Females enjoy a distinct advantage. In what scientists call “sexual dimorphism,” they are twice as large as males. The male terrapins’ smaller size leaves them susceptible to drowning in crab traps. “Historically they were heavily harvested for food, to make turtle soup for the Vanderbilts.
That’s illegal now,” Kaylor says. The diamondback terrapin is not classified as endangered, but scientists have designated it “unique,” meaning that without proper management, the population easily could become threatened. The turtles are doing their part to survive.
“They’re not slow,” Kaylor says. “I have seen females really book it across the road.” Just in case, drive carefully on the causeway.
Cliff Gawron
Guardian
Jekyll’s longtime landscape director grows a green and leafy legacy
Someone once said a society grows great when people plant trees in whose shade they will never sit.
In that case, Jekyll Island can count on a hardy, vibrant future thanks to Cliff Gawron, the Jekyll Island Authority’s director of landscaping and planning. This year alone, his team has planted around 650 trees of various types, with many more scheduled. Their efforts are effectively reforesting the island after time, storms, and disease have taken their toll on its canopy.
Gawron's overall goal? To serve as a responsible steward of Jekyll’s singular, natural mystique—and to safeguard the habitats of the creatures who live here. Live oaks play a key role in both missions; in his decades-long career, he has added hundreds of them to the landscape. “These trees can live 400 years,” he says. “Their acorns feed the deer and help them survive the winter.”
When he was growing up in Massachusetts, Gawron’s family operated a motel, where he became fascinated with curb appeal. “I knew at an early age that I wanted to work somehow in the field of natural resources,” he says.
During the 1990s, Gawron studied environmental design at the University of Massachusetts, then earned his master’s degree in landscape architecture from the University of Georgia.

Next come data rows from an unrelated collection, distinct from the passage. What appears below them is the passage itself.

theorem State.kbucketRun_keeps (s : State) (t : Nat) (k : Task) : Keeps s (State.kbucketRun s t k) := by
  unfold State.kbucketRun
  repeat' first
    | with_reducible exact Keeps.refl _
    | with_reducible apply Keeps.trans ?_ (State.modTask_keeps ..)
    | with_reducible apply Keeps.trans ?_ (State.fetchBytes_keeps ..)
    | with_reducible apply Keeps.trans ?_ (State.badRange_keeps ..)
    | with_reducible apply Keeps.trans ?_ (State.landOut_keeps ..)
    | with_reducible apply Keeps.trans ?_ (State.consume_keeps ..)
    | with_reducible refine Keeps.foldPair _ _ ?_ (fun _ _ => ?_)
    | with_reducible refine Keeps.ite ?_ ?_
    | dsimp only
    | split
    | refine Keeps.trans ?_ (Keeps.pair (p := State.sampleCount _ _ _ _) (by assumption) (State.sampleCount_keeps ..))
    | refine Keeps.trans ?_ (Keeps.pair (p := State.bucketIdx _ _ _ _) (by assumption) (State.bucketIdx_keeps ..))

theorem State.copyPiece_keeps (s : State) (t f p : Nat) (e d : Word) (o n : Nat) : Keeps s (State.copyPiece s t f p e d o n) := by
  unfold State.copyPiece
  repeat' first
    | with_reducible exact Keeps.refl _
    | with_reducible apply Keeps.trans ?_ (State.noAnswerTask_keeps ..)
    | with_reducible apply Keeps.trans ?_ (State.chargeFor_keeps ..)
    | with_reducible apply Keeps.trans ?_ (State.badRange_keeps ..)
    | with_reducible apply Keeps.trans ?_ (State.landOut_keeps ..)
    | with_reducible apply Keeps.trans ?_ (State.peekBytes_keeps ..)
    | with_reducible refine Keeps.fold _ _ ?_ (fun _ _ => ?_)
    | with_reducible refine Keeps.ite ?_ ?_
    | dsimp only
    | split

theorem State.moveFrame_keeps (s : State) (t f p : Nat) : Keeps s (State.moveFrame s t f p).1 := by
  unfold State.moveFrame
  repeat' first
    | with_reducible exact Keeps.refl _
    | with_reducible apply Keeps.trans ?_ (State.bump_keeps ..)
    | with_reducible apply Keeps.trans ?_ (State.modTask_keeps ..)
    | with_reducible apply Keeps.trans ?_ (State.consume_keeps ..)
    | with_reducible apply Keeps.trans ?_ (State.kvFail_keeps ..)
    | with_reducible refine Keeps.itePair ?_ ?_
    | dsimp only
    | split
    | refine Keeps.trans ?_ (Keeps.pair (p := State.takeFrame _ _ _ _) (by assumption) (State.takeFrame_keeps ..))

theorem State.movePiece_keeps (s : State) (t : Nat) (k : Task) (r : List Word) (i c : Nat) : Keeps s (State.movePiece s t k r i c) := by
  unfold State.movePiece
  repeat' first
    | with_reducible exact Keeps.refl _
    | with_reducible apply Keeps.trans ?_ (State.bump_keeps ..)
    | with_reducible apply Keeps.trans ?_ (State.modTask_keeps ..)
    | with_reducible apply Keeps.trans ?_ (State.consume_keeps ..)
    | with_reducible apply Keeps.trans ?_ (State.returnFrame_keeps ..)
    | with_reducible apply Keeps.trans ?_ (State.pteGet_keeps ..)
    | with_reducible apply Keeps.trans ?_ (State.ptePut_keeps ..)
    | with_reducible apply Keeps.trans ?_ (State.copyPiece_keeps ..)
    | with_reducible refine Keeps.ite ?_ ?_
    | dsimp only
    | split
    | refine Keeps.trans ?_ (Keeps.pair (p := State.moveFrame _ _ _ _) (by assumption) (State.moveFrame_keeps ..))
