-- ==== Sys2Proof/Laws/Commands.lean ====
section
/-! SUPPORT. What every command's meaning keeps: the queue, the canonical form of memory, the fuses. One lemma for
each meaning, from the lemmas about the operations it calls. -/
namespace Sys2Proof.Machine
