-- ==== Sys2Proof/Tests/Slice0.lean ====
section
/-! SUPPORT. Small tests: ill-formed commands that the check of WellFormed refuses, results worked out by hand from
the manual, and for every statement states and operands that meet its hypotheses. -/
open Sys2Proof Sys2Proof.Machine
namespace Sys2Proof.Tests
set_option Elab.async false

/-! Ill-formed commands, one for each check. -/

theorem test_wf_offset_aligned : (Instr.registerWrite 4 0 0).wf = false := by decide
theorem test_wf_offset_range : (Instr.readClear 0xF00000 0).wf = false := by decide
theorem test_wf_rd_column : (Instr.rd 0 0 0x40).wf = false := by decide
theorem test_wf_wr_column : (Instr.wr 0 0 0x40 (List.replicate 64 0)).wf = false := by decide
theorem test_wf_wr_data : (Instr.wr 0 0 0x1000 (List.replicate 64 0)).wf = false := by decide
theorem test_wf_scrb_column : (Instr.scrb 0 0 0x40).wf = false := by decide
theorem test_wf_wrp_column : (Instr.wrp 0 0 0x40).wf = false := by decide
theorem test_wf_compute_opcode : (Instr.bpuReservedOpcode 0 0 (0x3A <<< 26)).wf = false := by decide
theorem test_wf_column_opcode : (Instr.columnReservedOpcode 0 0 (0x30 <<< 26)).wf = false := by decide
theorem test_wf_mask : (Instr.homeWrite (.task 0) 0 [1] [] false).wf = false := by decide
theorem test_wf_add_type : (Instr.memoryAdd (.task 0) 0 3 [0] false).wf = false := by decide
theorem test_wf_add_aligned : (Instr.memoryAdd (.task 0) 2 0 [0, 0, 0, 0] false).wf = false := by decide
theorem test_wf_add_whole : (Instr.memoryAdd (.task 0) 0 0 [0] false).wf = false := by decide
theorem test_wf_pair : (Instr.repairSourceAnswer 0 true [0]).wf = false := by decide
theorem test_wf_frame_args : (Instr.managementFrame ⟨0, 0, 0, 0, List.replicate 33 0, []⟩).wf = false := by decide
theorem test_wf_frame_sig : (Instr.powerOff ⟨0, 0, 0, 0, [], [0]⟩).wf = false := by decide
theorem test_wf_ethernet : (Instr.frameReceive 0 (List.replicate 9217 0) false).wf = false := by decide +kernel
theorem test_wf_trace_island : (Instr.traceEvent ⟨1, 76, none, 0, 0, 0, 0, 0, 0⟩).wf = false := by decide
theorem test_wf_trace_kind : (Instr.traceEvent ⟨14, 0, none, 0, 0, 0, 0, 0, 0⟩).wf = false := by decide
theorem test_wf_accepts : (Instr.wr 0 0 0x1000 (List.replicate 128 0)).wf = true ∧
    (Instr.memoryAdd (.task 0) 4 0 [0, 0, 0, 0] false).wf = true ∧ (Instr.rd 0 0 0x80).wf = true := by decide +kernel

/-! Results that the manual works out. -/

/-- Chapter 2, one escaped block: 4.8, twenty times 0.1, eleven times −0.1 in FP32, threshold 12. -/
def escapeBlock : List FV := (0x4099999A#32 :: List.replicate 20 0x3DCCCCCD#32 ++ List.replicate 11 0xBDCCCCCD#32).map f32

theorem test_escaped_block : (let q := quantBlock .fp4 .e8m0 (some 0x0C00) (List.replicate 32 Rnd.rne) escapeBlock;
    q.tag = true ∧ q.scale = 0x79 ∧ q.codes.take 2 = [7, 4] ∧ q.low.take 2 = [0xA, 0xD] ∧ q.codes.getD 31 0 = 0xC ∧ q.low.getD 31 0 = 0xD) := by
  decide +kernel
theorem test_not_escaped_block : (let q := quantBlock .fp4 .e8m0 (some 0xFFFF) (List.replicate 32 Rnd.rne) escapeBlock;
    q.tag = false ∧ q.scale = 0x7F ∧ q.codes.take 2 = [6, 0]) := by decide +kernel

/-- Chapter 12: position difference 300 has bucket 137. -/
theorem test_bias_bucket : biasBucket 300 = 137 := by decide

/-- Chapter 14, one kilobyte of a KV frame: block 4,473,928 of half 1, byte 512, device H24, device block 279,620. -/
theorem test_heath_position : (let p := heathPos (heathBase + 68719480832);
    p = ⟨1, 4473928, 512⟩ ∧ p.device = 24 ∧ p.devBlock = 279620) := by decide +kernel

A professor suggested he check out the aesthetics of Jekyll Island, specifically those of its historic district, the storied stomping ground of Industrial Age tycoons. Inspired, Gawron took an internship with the Jekyll Island Authority. Luckily for the local botanicals, he never left.
More than twenty years later, his work today has its roots in his master’s thesis, which comprehensively catalogs all of the island’s plant life. “It has proved its worth as a living document that we still use today for guidance,” says Jones Hooks, the Jekyll Island Authority’s executive director.
Gawron’s influence is pervasive. He loves to join his crew in pruning and planting whenever possible, manicuring the greens of the golf courses and the garden beds in the historic district. When not getting his hands dirty, he issues permits, participates in planning initiatives, and helps name streets. He led research to restore the Avenue of Palms, returning the historic display of hundreds of cabbage palms to its former glory. As an intern in the nineties, he planted the island’s official Christmas tree—a Southern red cedar that was eight years old and fourteen feet tall when he transplanted it from its original location at the causeway. Today, it stands forty-five feet tall and happily weathered recent hurricanes.
Gawron is especially proud of his work on the bike path and the two-and-a-half acres surrounding the Jekyll Island Club Beach Pavilion. The area was floodprone until he raised its elevation. He created two large rain gardens to capture storm-water runoff and oversaw the planting of cabbage palms and dune grasses, stabilizing the land against erosion. He does face certain challenges: ravenous deer, migratory birds dropping the seeds of invasive plants, residents who want to chop down trees. As the head horticulturist in a state park, he must sign off on any tree removals. “People in regulatory positions are generally not held in high esteem,” Hooks says, “but Cliff is effective in that role.”
Observing the public’s enjoyment of his work has proved gratifying. “Jekyll Island belongs to everybody,” Gawron says. “I just want to leave it a better place for everyone to enjoy.”